Homology-based Morphometry of Brain Atrophy: Methods and Applications

TL;DR

This paper introduces two topological data analysis pipelines based on persistent homology for analyzing brain atrophy in MRI scans, offering advantages over traditional normalization methods.

Contribution

The authors develop and validate two novel persistent homology-based pipelines for brain morphometry, improving analysis of structural MRI without requiring normalization.

Findings

Pipeline 1 accurately distinguishes Alzheimer's from normal controls (ROC-AUC = 0.895).

Pipeline 2 effectively captures longitudinal disease progression.
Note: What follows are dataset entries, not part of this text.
-- ==== Sys2Proof/Machine/StateStr.lean ====
section
/-! DEFINITION. The state of the self-test and repair block (14): physical tiles, clusters, slices, prefill, repair
tables, fuses, spare lane circuits. -/

set_option autoImplicit false

namespace Sys2Proof.Machine

open Sys2Proof

/-- States of a physical tile (R37). -/
inductive PtState where
  | active | spare | spareTest | failed
deriving DecidableEq, Repr

/-- A physical tile (R642, R654, R669): state, TESTED, REPAIRABLE, position within the cluster while ACTIVE, slice of the
last failure, the slices passed and the slices failed since TESTED last cleared, as bit sets. -/
structure PTile where
  state : PtState
  tested : Bool
  repairable : Bool
  pos : Nat
  lastFail : Nat
  passed : Nat
  failed : Nat
deriving DecidableEq, Repr

/-- A physical tile as no repair leaves it: positions 0 to 15 ACTIVE, the last of the cluster SPARE (R33, R37). -/
def PTile.home (pt : Nat) : PTile :=
  ⟨if pt % 17 < 16 then .active else .spare, false, false, if pt % 17 < 16 then pt % 17 else 0, 0, 0, 0⟩

/-- A slice that runs on a physical tile (R653): tile, slice, when it started, and the row map and feed delays that
stood then. -/
structure SliceRun where
  pt : Nat
  slice : Nat
  since : Nat
  rowmap : Nat
  feedDly : Nat
deriving DecidableEq, Repr

/-- A takeover staged for a logical tile (R647); the remap waits for a spare's flush until a time (R648). -/
structure Takeover where
  tile : Nat
  notBefore : Nat
deriving DecidableEq, Repr

/-- An entry of a soft repair table (R663), and whether a fuse holds it. -/
structure SoftEntry where
  bits : Nat
  fused : Bool
deriving DecidableEq, Repr

/-- The self-test and repair block. -/
structure StrUnit where
  ptiles : Tab PTile
  /-- position for which a cluster's spare holds the resident image (R645) -/
  prefilled : Tab (Option Nat)
  degraded : Tab Bool
  slices : List SliceRun
  /-- result of the last completed slice: RESULT, PTILE, SLICE -/
  result : Nat × Nat × Nat
  /-- a prefill in progress: spare and position -/
  prefill : Option (Nat × Nat)
  prefillDone : Bool
  takeovers : List Takeover
  /-- soft tables by die -/
  soft : Tab (List SoftEntry)
  /-- fuse banks by die -/
  fuses : Tab (List Nat)
  /-- spare rows in use: repair entries without their row bits (R659), with the die -/
  rowsUsed : List Nat
  /-- spare lane circuits that are bad, and in use, as bit sets by port (R658, R662) -/
  spareBad : Nat
  spareUsed : Nat
  /-- dropped lane circuits under their loopback test, by 4 × port + lane (R658) -/
  laneTest : Tab Bool
  /-- a lane repair whose spare circuit trains, by port: the lane (R662) -/
  laneRepair : Tab (Option Nat)
  /-- lanes to be added at a coming tick (R662): port, lane, ticks to go -/
  laneAdd : List (Nat × Nat × Nat)
  /-- the keys of a die's control island are zeroed by scan (R655) -/
  keysCleared : Tab Bool
deriving DecidableEq, Repr

/-- The block with blank fuses and no repair. -/
def StrUnit.reset : StrUnit :=
  ⟨[], [], [], [], (0, 0, 0), none, false, [], [], [], [], 0, 0, [], [], [], []⟩

end Sys2Proof.Machine
end

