-- ==== Sys2Proof/Machine/DescCheck.lean ====
section
/-! DEFINITION. The checks of DESC_CREATE in their order (R420), and the pair rules of transfers (R422-R424). -/

set_option autoImplicit false

namespace Sys2Proof.Machine

open Sys2Proof

/-- A failed check: error, offset of the failing field, dimension (7 for none). -/
abbrev DescFail := Err × Nat × Nat

/-- A failure when a condition does not hold. -/
def descFailIf (c : Bool) (e : Err) (off : Nat) (dim : Nat := 7) : Option DescFail := if c then some (e, off, dim) else none

/-- The first failure of a list of checks. -/
def firstDescFail : List (Option DescFail) → Option DescFail
  | [] => none
  | some f :: _ => some f
  | none :: r => firstDescFail r

/-- The first dimension of a list that a test fails, as a failure at a field array (base offset and spacing). -/
def failDim (l : List Nat) (bad : Nat → Bool) (e : Err) (off step : Nat) : Option DescFail :=
  (l.find? bad).map fun x => (e, off + step * x, x)

/-- Check 2 (R389): format and reserved bits. -/
def checkFormat (d : Desc) (v : Nat) : Option DescFail :=
  let ctrl := byteField v 0 4
  let up := (List.range 6).filter fun x => decide (d.rank ≤ x)
  let e := Err.ERR_DESC_FORMAT
  firstDescFail [
    descFailIf (decide (d.rank < 1 ∨ 6 < d.rank)) e 0,
    descFailIf (decide (bitsOf ctrl 31 20 ≠ 0 ∨ bitsOf ctrl 13 12 ≠ 0 ∨ bitsOf ctrl 9 8 ≠ 0 ∨ bitsOf ctrl 3 3 ≠ 0)) e 0,
    descFailIf (decide (bitsOf (byteField v 0x0D 1) 7 3 ≠ 0)) e 0x0D,
    failDim (List.range 6) (fun x => decide (bitsOf (d.shard.getD x 0) 7 4 ≠ 0)) e 0x46 1,
    descFailIf (decide (byteField v 0x4C 4 / 2 ^ 20 ≠ 0)) e 0x4C,
    descFailIf (decide (bitsOf (byteField v 0x6C 1) 7 6 ≠ 0)) e 0x6C,
    descFailIf (decide (bitsOf (byteField v 0x6D 1) 6 3 ≠ 0)) e 0x6D,
    descFailIf (decide (byteField v 0x7C 4 / 2 ^ 20 ≠ 0)) e 0x7C,
    descFailIf (decide (byteField v 0x7A 2 ≠ 0)) e 0x7A,
    failDim up (fun x => d.sz x != 0) e 0x10 4,
    failDim up (fun x => d.sd x != 0) e 0x28 5,
    failDim up (fun x => d.shard.getD x 0 != 0) e 0x46 1,
    failDim up (fun x => d.gs x != 0) e 0x50 4,
    failDim up (fun x => d.ws x != 0) e 0x6E 2,
    descFailIf (decide (d.scaleMode ≠ 2 ∧ byteField v 0x0D 1 ≠ 0)) e 0x0D,
    failDim (List.range 6) (fun x => d.axis x == 0 && d.cyclic x) e 0x46 1,
    descFailIf (decide (d.scaleMode = 0 ∧ d.scaleLink ≠ 0)) e 0x4C,
    descFailIf (!d.indexEn && decide (d.idx ≠ 0)) e 0x6D,
    descFailIf (!d.indexEn && decide (d.indexLink ≠ 0)) e 0x7C]

/-- Check 3 (R390): reserved codes; what a READ descriptor may hold. -/
def checkCode (d : Desc) (v : Nat) : Option DescFail :=
  let e := Err.ERR_DESC_CODE
  let narrow := match ElemType.ofCode d.etype with | some t => t.narrow | none => false
  firstDescFail [
    descFailIf (ElemType.ofCode d.etype).isNone e 0,
    descFailIf (decide (d.cls = 3)) e 0,
    descFailIf (decide (d.scaleMode = 3)) e 0,
    descFailIf (decide (d.role = 3)) e 0,
    descFailIf (Rnd.ofCode d.rnd).isNone e 0x6C,
    descFailIf (decide (5 < d.bi)) e 0x0D,
    failDim (List.range 6) (fun x => d.axis x == 7) e 0x46 1,
    descFailIf (decide (d.cls = 0 ∧ byteField v 0x6C 1 ≠ 0)) e 0x6C,
    descFailIf (decide (d.cls = 0 ∧ d.statSlot ≠ 0xFFFF)) e 0x0E,
    descFailIf (decide (d.cls = 0) && d.padWrite) e 0,
    descFailIf (!narrow && decide (d.statSlot ≠ 0xFFFF)) e 0x0E]

/-- Check 5: mesh axes and global sizes. -/
def State.checkShard (s : State) (d : Desc) : Option DescFail :=
  let e := Err.ERR_DESC_SHARD
  firstDescFail [
    failDim d.dims (fun x => d.axis x != 0 && s.rd .FAB_JOB_SIZE_SIZE == 0) e 0x46 1,
    failDim d.dims (fun x => d.axis x != 0 && d.dims.any fun y => decide (y < x) && d.axis y == d.axis x) e 0x46 1,
    failDim d.dims (fun x =>
      decide (d.gs x < (if d.axis x = 0 ∧ !d.indexed x then d.sz x else 1))) e 0x50 4,
    descFailIf (decide (2 ^ 48 ≤ (d.dims.map d.gs).foldl (· * ·) 1)) e 0x50]

/-- Check 6: shard gathers (R398) and the window start of packed types (R408). -/
def State.checkWindow (s : State) (d : Desc) : Option DescFail :=
  let e := Err.ERR_DESC_WINDOW
  let sym := match s.allocOf d.alloc with | some a => a.symmetric | none => false
  firstDescFail [
    failDim d.dims (fun x => d.gathered x && d.ws x != 0) e 0x6E 2,
    failDim d.dims (fun x => d.gathered x && d.sz x != d.gs x) e 0x10 4,
    descFailIf (d.gather && decide (d.cls ≠ 0)) e 0,
    descFailIf (d.gather && !sym) e 4,
    descFailIf (decide (d.ws 0 % (d.ty.perUnit : Nat) ≠ 0)) e 0x6E 0]

/-- Access width of an allocation kind (R391). -/
def accessWidth (kind : Nat) : Nat := if kind = 2 ∨ kind = 3 then 32 else 64

/-- A stride is admitted in a dimension (R399). -/
def strideOk (d : Desc) (w x : Nat) : Bool :=
  let st := d.sd x
  if x = 0 ∧ 1 < d.ty.perUnit then decide (st = (d.ty.unitBytes : Nat))
  else decide (st % (w : Int) = 0) || (x == 0 && decide (st.natAbs = d.ty.unitBytes))

/-- The stride of a dimension of SIZE 1 is admitted (R400). -/
def singleOk (d : Desc) (w x : Nat) : Bool :=
  let k : Int := if x = 0 then (d.ty.perUnit : Nat) else 1
  let term := d.ws x / k * d.sd x
  decide (term % (w : Int) = 0) || (x == 0 && decide (term % (d.ty.unitBytes : Int) = 0))

/-- Check 7 (R399, R400). -/
def State.checkAlign (s : State) (d : Desc) (a : Alloc) : Option DescFail :=
  let e := Err.ERR_DESC_ALIGN
  let w := accessWidth a.kind
  firstDescFail [
    descFailIf (decide ((a.base + d.base) % w ≠ 0)) e 8,
    failDim d.dims (fun x =>
      (decide (2 ≤ d.sz x) || (d.indexed x && decide (2 ≤ s.extent d x))) && !strideOk d w x) e 0x28 5,
    failDim d.dims (fun x => d.sz x == 1 && !d.indexed x && (s.reach d).isSome && !singleOk d w x) e 0x28 5]

/-- Check 8 (R404). -/
def State.checkBounds (s : State) (d : Desc) (a : Alloc) : Option DescFail :=
  match s.reach d with
  | none => none
  | some (lo, hi) => descFailIf (decide ((d.base : Int) + lo < 0 ∨ (a.span : Int) ≤ (d.base : Int) + hi)) .ERR_DESC_BOUNDS 8

/-- Number of write positions along a dimension, packing units in dimension 0 (R405). -/
def State.writeCount (s : State) (d : Desc) (x : Nat) : Nat :=
  let n : Nat := if d.padWrite then d.sz x else match s.validRange d x with | some (a, b) => (b - a + 1).toNat | none => 0
  let k := d.ty.perUnit
  if x = 0 ∧ 1 < k ∧ n ≠ 0 then
    let st : Int := if d.padWrite then d.ws 0 else max (d.ws 0) 0
    (((st + (n : Int) + ((k : Int) - 1)) / (k : Int)) - st / (k : Int)).toNat
  else n

/-- Insertion by stride magnitude, then dimension. -/
def insertDim (d : Desc) (x : Nat) : List Nat → List Nat
  | [] => [x]
  | y :: r => if (d.sd x).natAbs < (d.sd y).natAbs ∨ ((d.sd x).natAbs = (d.sd y).natAbs ∧ x < y) then x :: y :: r
    else y :: insertDim d x r

/-- The injectivity test (R405). -/
def State.injective (s : State) (d : Desc) : Bool :=
  if d.dims.any fun x => s.writeCount d x == 0 then true
  else
    let l := (d.dims.filter fun x => decide (2 ≤ s.writeCount d x)).foldr (insertDim d) []
    (l.foldl (fun (acc : Bool × Nat) x =>
      let st := (d.sd x).natAbs
      (acc.1 && decide (acc.2 ≤ st), acc.2 + st * (s.writeCount d x - 1))) (true, d.ty.unitBytes)).1

/-- Last local index plus 1 of the range written along a dimension (R408, R416). -/
def State.writeEnd (s : State) (d : Desc) (x : Nat) : Int :=
  if d.padWrite then d.ws x + (d.sz x : Nat)
  else match s.validRange d x with | some (_, b) => b + 1 | none => 0

/-- A written range ends at a multiple of k or at the extent. -/
def State.endsWhole (s : State) (d : Desc) (x k : Nat) : Bool :=
  decide (s.writeEnd d x % (k : Int) = 0 ∨ s.writeEnd d x = (s.extent d x : Nat))

/-- Check 12 (R413-R415). -/
def State.checkScale (s : State) (d : Desc) : Option DescFail :=
  let e := Err.ERR_DESC_SCALE
  let t := d.ty
  let c := s.desc d.scaleLink
  if d.scaleMode = 0 then none
  else if d.scaleMode = 1 then
    firstDescFail [
      descFailIf (!(t.narrow)) e 0,
      descFailIf (!s.descLive d.scaleLink) e 0x4C,
      descFailIf (!(decide (c.ty = .e8m0 ∧ c.rank = 1 ∧ c.sz 0 = 1 ∧ c.gs 0 = 1 ∧ c.axis 0 = 0) && !c.gather && !c.padWrite))
        e 0x4C]
  else
    firstDescFail [
      descFailIf (!t.micro) e 0,
      descFailIf (decide (1 < 32 / 2 ^ d.bi ∧ d.rank < 2)) e 0x0D,
      descFailIf (!s.descLive d.scaleLink) e 0x4C,
      descFailIf (!(decide (c.ty = .e8m0 ∧ c.scaleMode = 0 ∧ c.role = 0 ∧ c.gather = d.gather) && !c.padWrite)) e 0x4C,
      descFailIf (decide (c.rank ≠ d.rank)) e 0x4C,
      failDim d.dims (fun x => decide (c.shard.getD x 0 ≠ d.shard.getD x 0 ∨ c.gs x ≠ ceilDiv (d.gs x) (d.block x) ∨
        c.ws x ≠ d.ws x / (d.block x : Int) ∨
        ((c.sz x : Nat) : Int) ≠ (d.ws x + (d.sz x : Nat) + ((d.block x : Int) - 1)) / (d.block x : Int) -
          d.ws x / (d.block x : Int))) e 0x4C 0,
      descFailIf (decide (2 ≤ c.sz 0 ∧ c.sd 0 ≠ 1)) e 0x4C,
      descFailIf (!(if d.cls = 0 then c.reads else c.writes)) e 0x4C]

/-- Check 13 (R416, R417). -/
def State.checkBlock (s : State) (d : Desc) : Option DescFail :=
  let e := Err.ERR_DESC_BLOCK
  let micro := d.scaleMode == 2
  let big := d.dims.filter fun x => micro && decide (1 < d.block x)
  firstDescFail [
    failDim big (fun x => decide (d.ws x % (d.block x : Int) ≠ 0)) e 0x6E 2,
    failDim big (fun x => d.axis x != 0 && !d.cyclic x && decide (s.meshSize (d.axis x) ≠ 1) &&
      decide (ceilDiv (d.gs x) (s.meshSize (d.axis x)) % d.block x ≠ 0)) e 0x46 1,
    failDim big (fun x => d.axis x != 0 && d.cyclic x && decide (s.meshSize (d.axis x) ≠ 1)) e 0x46 1,
    failDim big (fun x => d.writes && !s.endsWhole d x (d.block x)) e 0x10 4,
    descFailIf (decide ((d.role = 1 ∨ d.role = 2) ∧ d.rank < 2)) e 0,
    descFailIf (micro && decide (d.role = 1 ∧ d.bi ≠ 5)) e 0x0D,
    descFailIf (micro && decide (d.role = 2 ∧ d.bi ≠ 0)) e 0x0D]

/-- Check 14 (R418). -/
def State.checkIndex (s : State) (d : Desc) : Option DescFail :=
  let e := Err.ERR_DESC_INDEX
  let c := s.desc d.indexLink
  if !d.indexEn then none
  else
    firstDescFail [
      descFailIf (decide (d.idx < 1 ∨ d.rank ≤ d.idx)) e 0x6D,
      descFailIf (decide (d.cls ≠ 0)) e 0,
      descFailIf d.gather e 0,
      descFailIf (decide (d.axis d.idx ≠ 0)) e (0x46 + d.idx) d.idx,
      descFailIf (decide (d.ws d.idx ≠ 0)) e (0x6E + 2 * d.idx) d.idx,
      descFailIf (!(s.descLive d.indexLink && decide (c.ty = .int32 ∧ c.rank = 1) && c.reads)) e 0x7C,
      descFailIf (decide (c.sz 0 ≠ d.sz d.idx) || c.indexEn || c.gather) e 0x7C]

/-- The checks of R420 on an ID and 128 bytes, in order, and that of R582 after them; the first that fails. -/
def State.descValidate (s : State) (id v : Nat) : Option DescFail :=
  let d := descOf id v
  let live := d.dims.all fun x => d.sz x != 0
  match firstDescFail [descFailIf (decide (id < 1 ∨ 0xFFFFF < id) || s.descLive id) .ERR_DESC_ID 0, checkFormat d v,
      checkCode d v] with
  | some f => some f
  | none =>
    match s.allocOf d.alloc with
    | none => some (.ERR_DESC_ALLOC, 4, 7)
    | some a =>
      firstDescFail [s.checkShard d, s.checkWindow d, s.checkAlign d a, s.checkBounds d a,
        if d.writes && live then failDim d.dims (fun x => decide (2 ≤ d.sz x ∧ d.sd x = 0)) .ERR_DESC_ZERO_STRIDE 0x28 5
        else none,
        descFailIf (d.writes && !s.injective d) .ERR_DESC_INJECTIVE 0x28,
        descFailIf (d.writes && decide (1 < d.ty.perUnit) && !s.endsWhole d 0 d.ty.perUnit) .ERR_DESC_PARTIAL 0x10 0,
        s.checkScale d, s.checkBlock d, s.checkIndex d,
        descFailIf (a.paged && decide (d.cls = 2)) .ERR_PAGED_CLASS 0]

/-! ### Pairs (R422-R425) -/

/-- PERM of a transfer record (R454). -/
def permOf (w0 d : Nat) : Nat := bitsOf w0 (40 + 3 * d + 2) (40 + 3 * d)

/-- PERM is a permutation that maps each dimension at or above a rank to itself (R422). -/
def permOk (w0 rank : Nat) : Bool :=
  let l := (List.range 6).map (permOf w0)
  ((List.range 6).all fun d => l.contains d) && (List.range 6).all fun d => decide (d < rank) || permOf w0 d == d

/-- PERM is the identity. -/
def permId (w0 : Nat) : Bool := (List.range 6).all fun d => permOf w0 d == d

/-- Conversion between the types of a pair is admitted (R148, R122, R423, R424): bit copies always. -/
def pairTypes (a d : Desc) (w0 : Nat) : Bool :=
  if a.scaleMode = 2 ∧ d.scaleMode = 2 then
    a.etype == d.etype && a.bi == d.bi && (decide (d.bi = 0) || permOf w0 0 == 0) &&
      (decide (d.bi = 5 ∨ d.rank < 2) || permOf w0 1 == 1)
  else if a.scaleMode = 2 then !d.ty.narrow && d.scaleMode == 0 && d.ty != .e8m0
  else if a.etype = d.etype ∧ a.scaleMode = 0 ∧ d.scaleMode = 0 then true
  else a.ty != .e8m0 && d.ty != .e8m0

/-- The pair rules of a transfer record (R422-R424, R461, R462). -/
def State.pairOk (s : State) (w0 : Nat) : Bool :=
  let mode := bitsOf w0 61 58
  let a := s.desc (bitsOf w0 19 0)
  let d := s.desc (bitsOf w0 39 20)
  let tileCache := match s.allocOf d.alloc with | some al => al.kind == 3 | none => false
  a.reads && permOk w0 a.rank &&
    match mode with
    | 0 => d.writes && a.rank == d.rank && (d.dims.all fun x => d.sz x == a.sz (permOf w0 x)) && pairTypes a d w0
    | 1 => d.writes && d.rank == 1 && tileCache && a.role == 1
    | 2 => d.writes && d.rank == 1 && tileCache && a.role == 2
    | _ => true

end Sys2Proof.Machine
end

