-- ==== Sys2Proof/Machine/Operands.lean ====
section
/-! DEFINITION. Operand forms of the vector engine: elements of tile registers under the three views (R238-R240),
predicates (R242, R243), scalar broadcasts (R303), and the tile's registers with what is hard-wired (R241). -/

set_option autoImplicit false

namespace Sys2Proof.Machine

open Sys2Proof

/-- Bits of an element under a view (R239). -/
def View.width : View → Nat
  | .w32 => 32 | .p16 => 16 | .w64 => 64

/-- Elements of a register row under a view (R239). -/
def View.cols : View → Nat
  | .w32 => 32 | .p16 => 64 | .w64 => 16

/-- Elements of a register under a view (R239). -/
def View.count (v : View) : Nat := 32 * v.cols

/-- The first n fields of w bits of a number, lowest first. -/
def splitBits (w : Nat) : Nat → Nat → List Nat
  | 0, _ => []
  | n + 1, v => v % 2 ^ w :: splitBits w n (v / 2 ^ w)

/-- Fields of w bits joined, lowest first. -/
def joinBits (w : Nat) : List Nat → Nat
  | [] => 0
  | x :: r => x % 2 ^ w + joinBits w r * 2 ^ w

/-- A tile register's elements under a view, in row-major order (R239). -/
def View.elems (v : View) (r : TileReg) : List Nat := splitBits v.width v.count r.toNat

/-- The register with the given elements under a view. -/
def View.reg (v : View) (l : List Nat) : TileReg := BitVec.ofNat 32768 (joinBits v.width l)

/-- The first n packed elements of w bits, from byte 0 upwards (R126, R127, R240). -/
def packedElems (w n : Nat) (r : TileReg) : List Nat := splitBits w n r.toNat

/-- A register holding packed elements from byte 0 upwards and 0 beyond them (R240). -/
def packedReg (w : Nat) (l : List Nat) : TileReg := BitVec.ofNat 32768 (joinBits w l)

/-- A list divided into runs of k. -/
def chunksOf {α : Type} (k : Nat) : Nat → List α → List (List α)
  | 0, _ => []
  | n + 1, l => l.take k :: chunksOf k n (l.drop k)

/-- Whether the predicate governs element e in, under a view (R242). -/
def View.governed (v : View) (p : BitVec 1024) (e : Nat) : Bool :=
  match v with
  | .w32 => p.getLsbD e
  | .p16 => p.getLsbD (e / 2)
  | .w64 => p.getLsbD (2 * e)

/-- Tile register n. -/
def Tile.tr (x : Tile) (n : Nat) : TileReg := tabGet 0 n x.t
/-- Scalar register n. -/
def Tile.sr (x : Tile) (n : Nat) : BitVec 64 := tabGet 0 n x.s
/-- Address register n. -/
def Tile.ar (x : Tile) (n : Nat) : BitVec 48 := tabGet 0 n x.a
/-- Predicate register n; p0 reads as all ones (R241). -/
def Tile.pr (x : Tile) (n : Nat) : BitVec 1024 := if n = 0 then BitVec.allOnes 1024 else tabGet 0 n x.p
/-- Row i of wide row accumulator n. -/
def Tile.wr (x : Tile) (n i : Nat) : Acc := tabGet 0 (n * 32 + i) x.w
/-- Lost mark of row i of wide row accumulator n (R318). -/
def Tile.wLostAt (x : Tile) (n i : Nat) : Bool := tabGet false (n * 32 + i) x.wLost
/-- Row i of scan carry register n. -/
def Tile.cr (x : Tile) (n i : Nat) : BitVec 32 := tabGet 0 (n * 32 + i) x.c
/-- Accumulator bank b. -/
def Tile.bank (x : Tile) (b : Nat) : Bank := tabGet Bank.reset b x.banks
/-- Weight set w. -/
def Tile.wset (x : Tile) (w : Nat) : WeightSet := tabGet WeightSet.reset w x.sets

/-- Tile register n written. -/
def Tile.setTr (x : Tile) (n : Nat) (v : TileReg) : Tile := { x with t := tabSet 0 n v x.t }
/-- Scalar register n written. -/
def Tile.setSr (x : Tile) (n : Nat) (v : BitVec 64) : Tile := { x with s := tabSet 0 n v x.s }
/-- Address register n written (R241 keeps bits 47:0). -/
def Tile.setAr (x : Tile) (n : Nat) (v : BitVec 48) : Tile := { x with a := tabSet 0 n v x.a }
/-- Predicate register n written; a write to p0 has no effect (R241). -/
def Tile.setPr (x : Tile) (n : Nat) (v : BitVec 1024) : Tile :=
  if n = 0 then x else { x with p := tabSet 0 n v x.p }
/-- Row i of wide row accumulator n written, with its lost mark. -/
def Tile.setWr (x : Tile) (n i : Nat) (v : Acc) (lost : Bool) : Tile :=
  { x with w := tabSet 0 (n * 32 + i) v x.w, wLost := tabSet false (n * 32 + i) lost x.wLost }
/-- Row i of scan carry register n written. -/
def Tile.setCr (x : Tile) (n i : Nat) (v : BitVec 32) : Tile := { x with c := tabSet 0 (n * 32 + i) v x.c }
/-- Bank b written. -/
def Tile.setBank (x : Tile) (b : Nat) (v : Bank) : Tile := { x with banks := tabSet Bank.reset b v x.banks }
/-- Weight set w written. -/
def Tile.setWset (x : Tile) (w : Nat) (v : WeightSet) : Tile := { x with sets := tabSet WeightSet.reset w v x.sets }

/-- A value for every row of a group of 32, written in order. -/
def foldRows {α : Type} (f : Tile → Nat → α → Tile) : Tile → Nat → List α → Tile
  | x, _, [] => x
  | x, i, v :: r => foldRows f (f x i v) (i + 1) r

/-- The view of an A-slot word's TY; W32 where it has none. -/
def aView (v : Nat) : View := ((ElemType.ofCode (fieldOf v fTY)).bind ElemType.view).getD .w32

/-- The type of an A-slot word. -/
def aType (v : Nat) : ElemType := (ElemType.ofCode (fieldOf v fTY)).getD .fp32

/-- An operand's elements: those of a tile register, or a scalar register's low bits for every element (R303). -/
def operandElems (x : Tile) (v : View) (scalar : Bool) (n : Nat) : List Nat :=
  if scalar then List.replicate v.count ((x.sr n).toNat % 2 ^ v.width) else v.elems (x.tr n)

/-- Operand b of an A-slot word. -/
def operandB (x : Tile) (w : Nat) : List Nat :=
  operandElems x (aView w) (aHasBS (bitsOf w 41 36) && decide (fieldOf w fBS = 1)) (fieldOf w fTB)

/-- Operand c of an A-slot word. -/
def operandC (x : Tile) (w : Nat) : List Nat :=
  operandElems x (aView w) (decide (fieldOf w fBS = 2)) (fieldOf w fTC)

/-- Operand a of an A-slot word. -/
def operandA (x : Tile) (w : Nat) : List Nat := (aView w).elems (x.tr (fieldOf w fTA))

/-- Results of a vector-engine operation: the registers it writes, and its flags. -/
structure VeOut where
  t : List (Nat × TileReg)
  s : List (Nat × BitVec 64)
  a : List (Nat × BitVec 48)
  p : List (Nat × BitVec 1024)
  w : List (Nat × List (Acc × Bool))
  c : List (Nat × List (BitVec 32))
  flags : FlagSet
deriving DecidableEq, Repr

/-- No result. -/
def VeOut.none : VeOut := ⟨[], [], [], [], [], [], fNone⟩

/-- The registers of an operation written. -/
def Tile.apply (x : Tile) (o : VeOut) : Tile :=
  let x := o.t.foldl (fun x p => x.setTr p.1 p.2) x
  let x := o.s.foldl (fun x p => x.setSr p.1 p.2) x
  let x := o.a.foldl (fun x p => x.setAr p.1 p.2) x
  let x := o.p.foldl (fun x p => x.setPr p.1 p.2) x
  let x := o.w.foldl (fun x p => foldRows (fun x i v => x.setWr p.1 i v.1 v.2) x 0 p.2) x
  o.c.foldl (fun x p => foldRows (fun x i v => x.setCr p.1 i v) x 0 p.2) x

/-- An operation's registers written in a logical tile, and its flags ORed into VE_FLAGS (R291). -/
def State.applyVe (s : State) (t : Nat) (o : VeOut) : State :=
  (s.setTile t ((s.tile t).apply o)).orFlags .VE_FLAGS_FLAGS o.flags t

/-- Elements of a result under predicate and mask mode (R243, R304): result, kept or zero; flags of governed elements
only. `es` pairs each element's result with its flags. -/
def maskElems (v : View) (p : BitVec 1024) (zero : Bool) (old : List Nat) (es : List (Nat × FlagSet)) :
    List Nat × FlagSet :=
  let rs := (es.zip old).zipIdx.map fun q =>
    if v.governed p q.2 then q.1.1 else ((if zero then 0 else q.1.2), fNone)
  (rs.map (·.1), flagsOr (rs.map (·.2)))

end Sys2Proof.Machine
end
Methods are applicable to both cross-sectional and longitudinal neuroimaging studies.

Abstract

Understanding the structure of the brain, and how it changes with time and disease, is a core goal of structural neuroimaging. Contemporary approaches to structural brain analysis are dominated by voxel-wise, mass-univariate methods such as voxel-based morphometry (VBM). However, these techniques require images to be normalized to a standard template, which can obscure subject-specific geometric features. Normalization to a common stereotactic space can also be problematic when comparing groups with substantial brain pathology, lesions, or other anatomical abnormalities. Here, we introduce two complementary pipelines based on persistent homology (PH), a tool from topological data analysis, to quantify multiscale geometric features of structural T1-weighted MRI scans. Pipeline 1 quantifies regional thinning by applying the Euclidean distance transform to tissue masks in a slice-wise manner. Pipeline 2 uses \(\alpha\)-filtrations to measure structural similarity between pairs of scans, capturing sulcal widening and ventricular enlargement. Synthetic experiments with controlled induced lesions showed that Pipeline 1 is best suited to between-subject analyses, whereas Pipeline 2 is better suited to within-subject designs. Applied to real-world data from the Alzheimer's Disease Neuroimaging Initiative (ADNI), Pipeline 1 separated Alzheimer's disease (AD) from cognitively normal (CN) participants using single-modality T1-weighted MRI without nonlinear registration (ROC-AUC = 0.895), with peak effects localized to medial temporal regions. Pipeline 2 captured disease-related longitudinal change, with follow-up scans remaining closest to their own baselines and AD subjects showing greater short-interval change than CN subjects. Together, these pipelines provide interpretable topological biomarkers for cross-sectional group comparisons and longitudinal tracking.